Abstract

Determining the limits of subsurface microbial life and its response to climatic and anthropic forcing requires understanding its link with environmental conditions. Thermodynamics has been used for decades to related mineral and fluid composition to the physicochemical variables of the environment; however, application to the biosphere has been scarce. Here, using data from shotgun metagenomic sequencing, I developed a thermodynamic model of the chemical activity of in-silico proteins to investigate the relationship between the chemical and taxonomic composition of microbial communities and subsurface redox potential. The model relies on metagenomic data from peat soils characterized by sharp redox gradients from the surface to a few meters depth. The average oxidation state of carbon and the redox potential of maximum relative activities of in-silico proteins decrease with depth. The protein-informed Eh values are consistent with the successive occurrence of anaerobic metabolisms. The evolution of taxonomic abundance with depth encodes the chemical variability of in-silico proteins, which allows linking quantitatively taxonomic evolution and redox potential.   These results show that a metastable state of thermodynamic equilibrium is reached between the environmental redox conditions and the chemical composition of community-level proteomes which encodes the taxonomic abundance.

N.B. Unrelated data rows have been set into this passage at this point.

theorem execGgInj_foot (n : Fin 16) (word : Word) (s : State) : FootO 8388867 s (execGgInj n word s) := by
  unfold execGgInj
  refine FootO.next ?_
  refine State.cmd_foot rfl ?_ ?_
  · intro a0_0
    refine Foot.step (State.ggInj_foot ..) rfl ?_
    exact Foot.refl
  · exact Foot.refl

theorem execGgInjForce_foot (n : Fin 16) (word : Word) (s : State) : FootO 8388867 s (execGgInjForce n word s) := by
  unfold execGgInjForce
  refine FootO.next ?_
  refine State.cmd_foot rfl ?_ ?_
  · intro a0_0
    refine Foot.step (State.ggForce_foot ..) rfl ?_
    exact Foot.refl
  · exact Foot.refl

theorem execGgImemWrite_foot (n : Fin 16) (w : Fin 64) (word : Word) (s : State) : FootO 8388611 s (execGgImemWrite n w word s) := by
  unfold execGgImemWrite
  refine FootO.next ?_
  refine State.cmd_foot rfl ?_ ?_
  · intro a0_0
    refine Foot.step (State.wr_foot ..) rfl ?_
    exact Foot.refl
  · exact Foot.refl

theorem execEfSet_foot (mask : BitVec 16) (s : State) : FootO 8388867 s (execEfSet mask s) := by
  unfold execEfSet
  refine FootO.next ?_
  refine State.cmd_foot rfl ?_ ?_
  · intro a0_0
    refine Foot.step (State.efSet_foot ..) rfl ?_
    exact Foot.refl
  · exact Foot.refl

theorem execEfClr_foot (mask : BitVec 16) (s : State) : FootO 8388867 s (execEfClr mask s) := by
  unfold execEfClr
  refine FootO.next ?_
  refine State.cmd_foot rfl ?_ ?_
  · intro a0_0
    refine Foot.step (State.efClr_foot ..) rfl ?_
    exact Foot.refl
  · exact Foot.refl

end Sys2Proof.Machine
end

This is a paradigm shift in which microbial life is not entirely out of equilibrium. Instead, the minimization of chemical disequilibrium of community-level proteomes relative to the prevailing environmental conditions is an evolutionary process, resulting either from phylogenetic or ecological adaptation. By providing a mechanistic understanding of the coevolution of the biosphere and geosphere, this work offers prospects for the predictive modeling of microbial community composition and physicochemical conditions in various environments.